A shift by PepsiCo from sodas to more healthy and low-calorie drinks crimped sales in the third quarter, even with strong snack sales pushing profits up 8% compared with last year.
PepsiCo has attempted to walk in step with American tastes, which potentially means less Pepsi and Mountain Dew.
CEO Indra Nooyi acknowledged Wednesday the company gave too much shelf space to its newer, low-calorie drinks and spent too much marketing them.
The transformation at PepsiCo will continue, but the company plans to return more of its focus to the brands that drive sales, including Pepsi and Mountain Dew, and it will promote them accordingly.
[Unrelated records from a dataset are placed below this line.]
-- ==== Sys2Proof/Machine/Step.lean ====
section
/-! DEFINITION. One step: the oldest issued event is performed whole (00_scope.md R10, 20_memory.md R71). -/

namespace Sys2Proof.Machine

/-- With nothing issued the block waits (70_reset_and_hazards.md R231); otherwise it performs the oldest event, completely,
before the next (R71, log 1). -/
def step (s : State) : Host.Outcome State Fault Refusal :=
  match s.pending with
  | [] => .next s
  | e :: rest => performEvent e (s.setPending rest)

/-- The command word of an opcode-table row, as the next access the block performs: a 32-bit write to CMD. The block fetches
nothing (R74): a program comes to it from the host (log 4). -/
def State.withFetchWord (s : State) (nbits w : Nat) : State :=
  s.setPending (.access (.write32 Reg.cmd.offset (tableWord nbits w)) :: s.pending)

end Sys2Proof.Machine
end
Nooyi also blamed the sales slump on cooler summer weather, which hurt Gatorade the most. Revenue from beverages in North America, PepsiCo’s biggest market, fell 3%.
“Our performance did lag the industry,” said Nooyi. “No question about it.”
Snacks offset some of those declining sales on the drink side, however.
The North America Frito-Lay business rose 3% thanks to higher demand for its jalapeno-flavoured Cheetos and Ruffles chips. There is an “increasing desire for bold flavours” on which PepsiCo has been able to capitalize, Nooyi said.
The company reported net income of $2.14 billion in the 12 weeks ending Sept. 9. That compares with $1.99 billion in the same quarter a year ago.
Revenue rose 1% to $16.24 billion, short of the the $16.41 billion analysts had projected.